As with many victims of sexual assault, you separate yourself into parts, and your body works independently from your brain, as you try desperately to protect yourself from the trauma.
Jenny was sixteen years old when she became ensnared by Epstein and Ghislaine, and for two years she worked as a personal sex slave to both of them and was also trafficked to other rich elitists within their circle. Epstein and Ghislaine had dozens of young girls at their constant beck and call, and when the girls became older, that is no longer in their teens, they would use them to recruit others. It was a vicious circle of horrific abuse that I’ve only begun to crack the surface.
Even after Jenny was abused so terribly for most of her life, as a grown woman she still wanted to have a normal father/daughter relationship with her dad. Because she had been trained from such an early age to please others, especially men, to remain silent and accept her fate, she still longed to please him, even after everything. But some people cannot be saved, no matter how hard you try, and after trying to rectify things with her dad she realized it wasn't sustainable, nor safe.
Jenny was lucky in a way to find love with a good man, whom she raised three children with, but after her third child was born(a daughter), everything that happened to her came bubbling to the surface. She wanted to advocate for victims of sexual abuse and protect her daughter from the same fate that befell her. I know this is a topic circulating the internet like a tornado right now, but aside from what the internet might talk about, the numbers of victims, etc.. The story of Jenny is so poignant, deeply felt, and personal that it causes one to look beyond the numbers and at the individual impact of such horrendous evil, that marred the life of so many. Jenny was a fighter and a survivor, and she fought for as long as she had enough breath to do the job; unfortunately, she would lose the battle to suicide in 2024. She was 41 years old.
In my life, I've seen PTSD in some of my friends. Things that were done to them cannot be forgotten and have shaped their view of the world. Because their world view has been shaped by their experiences, they often react angrily to things that seem mundane or ordinary. I know now, more than ever, that it's important to protect your mind, body and heart from people who might break them; and yes, it's important to trust the person you share your energy with, especially during sex. It has an impact, even if you don't know it at the time.

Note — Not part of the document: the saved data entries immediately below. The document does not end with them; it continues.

/-- Checks of one lane in the order of Table 12-1. -/
def M.check (m : M) (c : Ctx) (k : TKind) (size reach : Nat) (x : Want) : Chk :=
  let bad (code : Code) (d : Nat) : Chk := .bad { lane := x.lane, code := code, addr := x.ea, detail := d }
  let tag := x.tag.getD ((m.world c.w).threadTag x.th (x.va / 64))
  match x.early with
  | some code => bad code x.detail
  | none =>
    if x.va % size ≠ 0 then bad .alignment 0
    else
      match m.placeOf c x.va size k with
      | .bad code d => bad code d
      | .miss => .miss
      | .scratch t off =>
        match scratchFault reach k tag.ro x.lim with
        | some (code, d) => bad code d
        | none => .go (.scratch t off)
      | .page l =>
        match lateChecks reach k tag.ro x.lim l with
        | some (code, d) => bad code d
        | none => if l.homek = 2 && !m.canReach c.w l.homeid then bad .remoteUnreachable 0 else .go (.page l)

/-- The lanes' checks: the walks still to make, the faults, and the lanes that go on. -/
structure Checked where
  miss : List Nat := []
  bad : List LaneFault := []
  go : List (Want × Place) := []

def M.checkAll (m : M) (c : Ctx) (k : TKind) (size reach : Nat) (xs : List Want) : Checked :=
  xs.foldl (fun (r : Checked) x =>
    match m.check c k size reach x with
    | .miss => { r with miss := r.miss ++ [x.va] }
    | .bad f => { r with bad := r.bad ++ [f] }
    | .go p => { r with go := r.go ++ [(x, p)] }) {}

/-- Start the walks an instruction needs; it waits for them, charged WINDOW (R310). -/
def M.startWalks (m : M) (c : Ctx) (vas : List Nat) : M := vas.foldl (fun m va => m.startWalk c.t c.w va) m

/-- A lane's store takes effect: it is on its way to scratch or to its home, in the stack cache, or staged in
deterministic mode (R127, R175, R214). -/
def M.storeLane (m : M) (c : Ctx) (sh : Shape) (x : Want) (p : Place) : M :=
  let n := m.fresh
  let a := n.2.newAccess c sh x n.1
  match p with
  | .scratch t off => n.2.addAcc (a.toScratch t off)
  | .page l =>
    let b := n.2.sendTo a l
    if m.det c.g.team then
      let st : Staged := { va := x.va, data := x.data, tid := a.tid, ver := a.ver, homek := l.homek,
                           homeid := l.homeid, pa := l.pa x.va, key := l.key, ro := a.ro, src := some b, id := n.1 }
      (n.2.dropOwn b).updTeam c.g.team fun tm => { tm with staged := tm.staged ++ [st] }
    else if x.stack && l.homek = 0 then (n.2.stackWrite c.w c.t x.va x.data c.g.team x.th.idx).addAcc { b with phase := .cached }
    else (n.2.stackForget c.w c.t x.va x.data.length c.g.team x.th.idx).addAcc b
  | .miss => m
  | .bad _ _ => m

/-- A store instruction: every lane's checks first, then the stores of the lanes that passed (R211, R310). -/
def stores (c : Ctx) (m : M) (size reach : Nat) (lc : Lc) (xs : List Want) : Res :=
  let r := m.checkAll c .write size reach xs
  if !r.miss.isEmpty then .hold (m.startWalks c r.miss) .walk
  else
    let n := m.fresh
    let sh : Shape := { kind := fun _ => .store, size := size, lc := lc, reach := reach, op := n.1 }
    let m1 := r.go.foldl (fun m (x, p) => m.storeLane c sh x p) n.2
    if r.bad.isEmpty then .done m1 else .trap m1 r.bad

/-- Rows of Table 18-2 that accesses touch: the scratch of local windows, the stack cache (R333). -/
def rowsOf (xs : List Want) : List Nat :=
  (if xs.any fun x => x.va / 2 ^ 48 == 0xFF then [4] else []) ++ if xs.any (·.stack) then [5] else []

/-- Issue an instruction that makes accesses: what its executing lanes would reach is known beforehand, so that it waits
for the rows of Table 18-2 that they touch before anything else (R168, R333). -/
def issueMem (h : Hdr) (f : Form) (s : State) (xs : Ctx → M → List Want) (body : Ctx → M → List Want → Res) :
    Host.Outcome State Fault Refusal :=
  let rows := match s.m.curG with
    | some (t, w, slot, g) => rowsOf (xs { t := t, w := w, slot := slot, g := g, ex := g.lanes.filter fun (_, th) => guardOk h th } s.m)
    | none => []
  issue h { f with touch := f.touch ++ rows } s fun c m => body c m (xs c m)

end Sys2Proof.Machine
end

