-- ==== Sys2Proof/Machine/Launch.lean ====
section
/-! DEFINITION. The landing's own steps, work queues, placement and the end of a launch (R112 to R119, R127, R154 to R163,
R172, R176, R315, R344). -/

namespace Sys2Proof.Machine

/-! ## The landing (R116 to R118) -/

/-- BIN_TIMER_EXPIRY (R116). -/
def M.binExpires (m : M) (t b : Nat) : Option M :=
  (m.tile t).latch.bind fun w =>
    let wt := m.wt w t
    (look wt.bins b).bind fun bn =>
      if bn.timed || bn.closed || bn.timer != 0 || bn.ths.isEmpty then none
      else some (m.setWT w t (WT.askForm { wt with bins := put wt.bins b { bn with timed := true } } (m.tile t).cycle b))

def execBinTimerExpiry (t b : Nat) (s : State) : Host.Outcome State Fault Refusal := event s fun m => m.binExpires t b

/-- GROUP_FORMATION (R117, R124), once the landing and the GROW queue are restored (R333). -/
def M.formGroup (m : M) (t b : Nat) : Option M :=
  ((m.tile t).latch.filter fun w => 5 ≤ (m.wt w t).restored).bind fun w => m.form w t b

def execGroupFormation (t b : Nat) (s : State) : Host.Outcome State Fault Refusal := event s fun m => m.formGroup t b

/-- Change every entry of the landing. -/
def WT.mapEntries (wt : WT) (f : Waiting → Waiting) : WT :=
  { wt with
    bins := mapV (fun _ b => { b with ths := b.ths.map f }) wt.bins
    parked := mapV (fun _ p => { p with ths := p.ths.map f }) wt.parked
    meets := mapV (fun _ r => { r with ths := r.ths.map f }) wt.meets }

/-- An entry has waited longer than another. -/
def Waiting.older (a b : Waiting) : Bool := decide (a.born < b.born) || (a.born == b.born && decide (a.th.idx.toNat < b.th.idx.toNat))

/-- Entries of a list move: the n that have waited longest. -/
def WT.moveOldest (wt : WT) (n : Nat) (out : Bool) (pool : List Waiting) : WT :=
  wt.mapEntries fun e =>
    if pool.contains e && decide ((pool.filter fun x => x.older e).length < n) then { e with out := out } else e

/-- Threads of the bin that can form a group now, if one can: they are brought back, and none of them moves out (R118). -/
def M.forming (m : M) (w t : Nat) : List Waiting := (m.formable w t).elim [] fun x => x.2.chosen

/-- LANDING_OVERFLOW_MOVE (R118): when the landing is full, for a writer that it holds back or for threads about to form a
group, the n entries that have waited longest move out; such threads come back once it takes them all. No value
changes. -/
def M.overflowMove (m : M) (t n : Nat) (out : Bool) : Option M :=
  (m.rowWorld t 5).bind fun w =>
    let wt := m.wt w t
    let kept := m.forming w t
    let back := kept.filter (·.out)
    let takes := decide ((wt.moveOldest back.length false back).landIn ≤ landSize)
    let pool := wt.entries.filter fun e => !e.out && !kept.contains e
    if out then
      if pool.isEmpty || (wt.landTakes wt.lwant && (back.isEmpty || takes)) then none
      else some (m.setWT w t (wt.moveOldest n true pool))
    else if back.isEmpty || !takes then none
    else some (m.setWT w t (wt.moveOldest n false back))

def execLandingOverflowMove (t n : Nat) (out : Bool) (s : State) : Host.Outcome State Fault Refusal :=
  event s fun m => m.overflowMove t n out

/-! ## Work queues (R154 to R158) -/

/-- A launch record (Table 9-2); `resv` when a reserved field or a reserved part of ENTRY is not zero. -/
def parseLaunch (bs : List Byte) : LRec :=
  let f (j lo n : Nat) : Nat := (dword bs j).toNat / 2 ^ lo % 2 ^ n
  { entry := dword bs 0, arg := dword bs 1, lid := dword bs 2, seed := dword bs 3, teams := f 4 0 32, h := f 4 52 4, w := f 4 48 4,
    threads := f 4 32 13, coop := f 5 18 1 == 1, fuse := f 5 17 1 == 1, det := f 5 16 1 == 1, regs := f 5 0 9, scratch := f 5 32 32,
    stack := f 6 0 32, stall := f 6 48 16, bint := f 6 32 16, irq := f 7 0 1 == 1,
    resv := !(f 4 56 8 == 0 && f 4 45 3 == 0 && f 5 19 13 == 0 && f 5 9 7 == 0 && f 7 1 63 == 0 && f 0 56 8 == 0 && f 0 0 2 == 0) }

/-- Status 1 of Table 9-6. -/
def LRec.badFields (r : LRec) : Bool :=
  r.resv || r.h == 0 || r.w == 0 || decide (12 < r.w * r.h) || r.teams == 0 || r.teams % (r.w * r.h) != 0 || r.threads == 0
    || decide (6144 < r.threads) || r.regs == 0 || r.regs % 8 != 0 || decide (256 < r.regs) || decide (524288 < r.scratch)
    || r.stack % 16 != 0

/-- Groups of a team (R112). -/
def LRec.groups (r : LRec) : Nat := (r.threads + 31) / 32

/-- Bytes of a stack slot, D (R172). -/
def LRec.depth (r : LRec) : Nat := 16 * (r.stack / 512)

/-- A store that the device makes for a world at SYSTEM scope, under the table tag (R159, R186, R339): none where it
faults or its page is homed at another module. -/
def M.deviceStore (m : M) (w va : Nat) (bs : List Byte) : Option M :=
  if 2 ^ 56 ≤ va || va / 2 ^ 48 = 0xFF then none
  else
    match m.walk w va .write with
    | .fault _ _ => none
    | .leaf l =>
      let tag := (m.world w).tableTag (va / 64)
      if (m.leafCheck w va .write l).isSome || tag.ro || l.homek = 2 then none
      else if l.homek = 1 then some { m with hmem := Memory.writeL m.hmem (hostKey l.homeid (l.pa va)) bs }
      else
        let key := fieldKey l.homeid (l.pa va)
        (m.fieldWrite key bs w l.key tag.tid tag.ver).map fun m1 =>
          let q := m1.performed l.homeid (key / 64)
          if q.1 = 0 then q.2 else q.2.passUnits q.1

/-- A store of the device waits at its home (R397, R438). -/
def M.deviceWaits (m : M) (w va : Nat) : Bool :=
  match m.walk w va .write with
  | .leaf l => l.homek == 0 && m.repairing (fieldKey l.homeid (l.pa va) / 64)
  | .fault _ _ => false

/-- The completion word of a queue waits at its home (R397). -/
def M.wordWaits (m : M) (q : Nat) : Bool := m.deviceWaits (m.wq q).world (m.wq q).ca.toNat

/-- COMPLETION_WORD (R159): the word, or CWFAIL, then the vector. -/
def M.completion (m : M) (q : Nat) (seq : W32) (status : Nat) (irq : Bool) : M :=
  let wq := m.wq q
  let word : W64 := 0#24 ++ BitVec.ofNat 8 status ++ seq
  let m1 := match m.deviceStore wq.world wq.ca.toNat (natBytes 8 word.toNat) with
    | some m1 => m1
    | none => m.setWQ q { wq with cwfail := true }
  if irq && wq.irq then m1.raise wq.world wq.vec.toNat else m1

/-- Records held, the running one included (Table 9-5). -/
def WQ.pend (q : WQ) : Nat := q.held.length + if q.running then 1 else 0

/-- The hearth runs its image: commands are performed (R443, log entry 50). -/
def M.booted (m : M) : Bool := !m.hearth.off && m.hearth.fwst == 0

/-- Registers answer: they are silent while the hearth waits for an image or loads one (R442). -/
def M.responds (m : M) : Bool := !m.hearth.off && m.hearth.fwst != 1 && m.hearth.fwst != 2

/-- A world's function answers: the port has it and registers answer (R399, R442). -/
def M.hears (m : M) (w : Nat) : Bool := decide (w < 2048) && m.responds && decide (w % 128 < (m.port (w / 128)).numvfs)

/-- SUBMISSION (R154, R155, R158, R381). -/
def M.submit (m : M) (q off : Nat) (data : List Byte) : Option M :=
  let wq := m.wq q
  if !m.hears (q / 4) || 64 ≤ off then none
  else if off ≠ 0 || data.length ≠ 64 || !wq.en || (m.world wq.world).st ≠ .run then
    some (m.setWQ q { wq with badwr := wq.badwr + 1 })
  else if 5 ≤ wq.pend && m.wordWaits q then none
  else
    let r := parseLaunch data
    let m1 := m.setWQ q { wq with nextseq := wq.nextseq + 1 }
    if 5 ≤ wq.pend then some (m1.completion q wq.nextseq 4 r.irq)
    else some (m.setWQ q { wq with nextseq := wq.nextseq + 1, held := wq.held ++ [(wq.nextseq, r)] })

def execSubmission (q off : Nat) (data : List Byte) (s : State) : Host.Outcome State Fault Refusal := event s fun m => m.submit q off data

/-- WQCTL_WRITE (Table 9-3, R155). -/
def M.wqctl (m : M) (q : Nat) (v : W64) : Option M :=
  let wq := m.wq q
  if !m.hears (q / 4) then none
  else
    let en := v.getLsbD 0
    let w1 := { wq with en := en, irq := v.getLsbD 1, vec := v.extractLsb' 16 16 }
    some (m.setWQ q (if en && !wq.en then { w1 with nextseq := 1, cwfail := false } else w1))

def execWqctlWrite (q : Nat) (v : W64) (s : State) : Host.Outcome State Fault Refusal := event s fun m => m.wqctl q v

/-! ## Placement (R110, R160, R161, R172, R176) -/

/-- Tiles of the rectangle at a corner, by position (R111). -/
def rectangle (corner w h : Nat) : List Nat :=
  (List.range (w * h)).map fun p => (tileX corner + p % w) * 64 + (tileY corner + p / w)

/-- The rectangle lies in a set of tiles. -/
def inTiles (tiles : List Nat) (corner w h : Nat) : Bool :=
  decide (tileY corner + h ≤ 64) && decide (tileX corner + w ≤ 80) && (rectangle corner w h).all tiles.contains

/-- Corners in ascending name order. -/
def insNat (x : Nat) : List Nat → List Nat
  | [] => [x]
  | y :: ys => if x ≤ y then x :: y :: ys else y :: insNat x ys

def sortNat (xs : List Nat) : List Nat := xs.foldl (fun acc x => insNat x acc) []

/-- Group slots, register rows and scratch bytes in use on a tile. -/
structure Load where
  slots : Nat := 0
  rows : Nat := 0
  scratch : Nat := 0

/-- A tile's capability record admits one more team beside a load (R160, R365). -/
def M.admits (m : M) (r : LRec) (t : Nat) (l : Load) : Bool :=
  let slots := ([0, 1, 2, 3].map fun s => (m.usable t s).length).sum
  decide (l.slots + r.groups ≤ slots) && decide (l.rows + r.groups * r.regs ≤ m.rows t) && decide (l.scratch + r.scratch ≤ m.scrBytes t)

def Load.add (l : Load) (r : LRec) : Load :=
  { slots := l.slots + r.groups, rows := l.rows + r.groups * r.regs, scratch := l.scratch + r.scratch }

/-- Status 2 of Table 9-6: no rectangle whose every tile admits one team. -/
def M.noRectangle (m : M) (p : Part) (r : LRec) : Bool :=
  !(p.tiles.any fun c => inTiles p.tiles c r.w r.h && (rectangle c r.w r.h).all fun t => m.admits r t {})

/-- The arrangement of R161 for a cooperative launch: every cluster finds a rectangle. -/
def M.arranged (m : M) (p : Part) (r : LRec) : Nat → AMap Load → Bool
  | 0, _ => true
  | n + 1, ls =>
    let load (t : Nat) : Load := mget {} ls t
    match (sortNat p.tiles).find? fun c => inTiles p.tiles c r.w r.h && (rectangle c r.w r.h).all fun t => m.admits r t (load t) with
    | none => false
    | some c => m.arranged p r n ((rectangle c r.w r.h).foldl (fun ls t => put ls t ((load t).add r)) ls)

/-- The lowest start of a free piece of a length: 0 or the end of a used piece, rounded up, that meets none. -/
def lowestFit (base size align len : Nat) (used : List (Nat × Nat)) : Option Nat :=
  let up (x : Nat) : Nat := (x + align - 1) / align * align
  let starts := sortNat (up base :: (used.map fun (a, n) => up (a + n)))
  starts.find? fun a => decide (base ≤ a) && decide (a + len ≤ base + size) && used.all fun (b, n) => decide (a + len ≤ b) || decide (b + n ≤ a)

/-- A cluster still has a team (R176). -/
def M.clusterLives (m : M) (c : Nat) : Bool := m.teams.any fun (_, tm) => tm.cluster == c && !tm.ended

/-- An access is on its way to a team's scratch. -/
def Team.awaitsScratch (tm : Team) (a : Access) : Bool :=
  a.phase == .scr tm.tile && a.world == tm.world && decide (tm.scratch ≤ a.pa) && decide (a.pa < tm.scratch + tm.scratchLen)
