/-! ## POWER (R438 to R440) -/

def powerField (e : W64) : Nat := (e.extractLsb' 56 8).toNat
def powerTarget (e : W64) : Nat := (e.extractLsb' 0 2).toNat

/-- The refusals of POWER (R439). -/
def M.powerNo (m : M) (e : W64) : Bool :=
  let f := powerField e
  let leaves := (m.field f).pst == 0 && powerTarget e != 0
  (leaves && m.parts.any fun (_, p) => p.used && p.tiles.any fun t => fieldOf t == f)
    || (decide (2 ≤ powerTarget e) && m.frames.any fun (k, _) => k / 2 ^ 20 == f)

/-- A transition starts; a wake from F3 waits for a token (R440). -/
def M.powerStart (m : M) (f target : Nat) : M :=
  let fd := m.field f
  if fd.pst = target then m.setField f { fd with target := target }
  else
    let m1 := m.setField f { fd with target := target, moving := true }
    if fd.pst = 3 then { m1 with hearth := { m1.hearth with wakes := m1.hearth.wakes ++ [f] } } else m1

/-- POWER: the command starts, and completes when every item has reached its target. -/
def M.powerP (m : M) (i : Nat) : Option M :=
  (m.cmd i 11).bind fun c =>
    let es := m.items c
    let fs := es.map powerField
    if c.started then (if c.fields.any fun f => (m.field f).moving then none else some (m.endCmd i c 0))
    else if fs.eraseDups.length != fs.length || es.any fun e => decide (80 ≤ powerField e) || e.extractLsb' 2 54 != 0#54 then
      some (m.endCmd i c 2)
    else if fs.any fun f => (m.field f).moving then none
    else if es.any m.powerNo then some (m.endCmd i c 1)
    else
      let target (f : Nat) : Nat := ((es.find? fun e => powerField e == f).map powerTarget).getD 0
      some ((sortNat fs).foldl (fun (m : M) f => m.powerStart f (target f)) (m.startCmd i { c with fields := fs }))

def execPower (i : Nat) (s : State) : Host.Outcome State Fault Refusal := event s fun m => m.powerP i

/-- INRUSH_TOKEN_GRANT: the first waiting wake takes one of the 6 tokens (R440). -/
def M.tokenTake (m : M) (f : Nat) : Option M :=
  if m.hearth.wakes.head? ≠ some f || 6 ≤ (m.fields.filter fun (_, fd) => fd.token).length then none
  else some ({ m with hearth := { m.hearth with wakes := m.hearth.wakes.tail } }.setField f { m.field f with token := true })

def execInrushTokenGrant (f : Nat) (s : State) : Host.Outcome State Fault Refusal := event s fun m => m.tokenTake f

/-- INRUSH_TOKEN_RETURN. -/
def M.tokenGive (m : M) (f : Nat) : Option M :=
  if (m.field f).token then some (m.setField f { m.field f with token := false }) else none

def execInrushTokenReturn (f : Nat) (s : State) : Host.Outcome State Fault Refusal := event s fun m => m.tokenGive f

/-- The state of a field is lost, or comes up as after F3: tiles quenched, every frame blank, its tree over them (R440). -/
def M.clearField (m : M) (f : Nat) : M :=
  let ts := (m.tiles.filter fun (t, _) => fieldOf t == f).map (·.1)
  let m1 := ts.foldl (fun (m : M) t => (m.quenchTile t).setTile t { (m.quenchTile t).tile t with quench := false }) m
  { m1.blankFrames fun k => k / 2 ^ 20 == f with
    expiry := m1.expiry.filter fun (l, _) => l / 2 ^ 30 != f
    hot := m1.hot.filter fun (l, _) => l / 2 ^ 30 != f
    stale := m1.stale.filter (·.1 != f)
    failed := m1.failed.filter (·.1 != f) }

/-- FIELD_TRANSITION_COMPLETE. -/
def M.fieldMoved (m : M) (f : Nat) : Option M :=
  let fd := m.field f
  if !fd.moving || fd.token || m.hearth.wakes.contains f then none
  else
    let m1 := if fd.pst = 3 || fd.target = 3 then m.clearField f else m
    some (m1.setField f { m1.field f with pst := fd.target, moving := false })

def execFieldTransitionComplete (f : Nat) (s : State) : Host.Outcome State Fault Refusal := event s fun m => m.fieldMoved f

end Sys2Proof.Machine
end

Jenny had zero autonomy over her body. She was given away again and again, with no thought or repercussion to the incredible damage that was being done to her. The offenses don't just occur at the moment, but follow victims for the rest of their lives; often popping up at the least likely moment, while doing everyday things... Growing up in the Catholic Church, sex is never talked about, unless you're "happily married" and open to children. Sex is often referred to in a negative and sinful light; but I believe sex between two consenting adults isn't the real problem, I believe it's something like what I've described in the paragraphs above. I believe the real evil is using women and children for sex against their will. What do you think?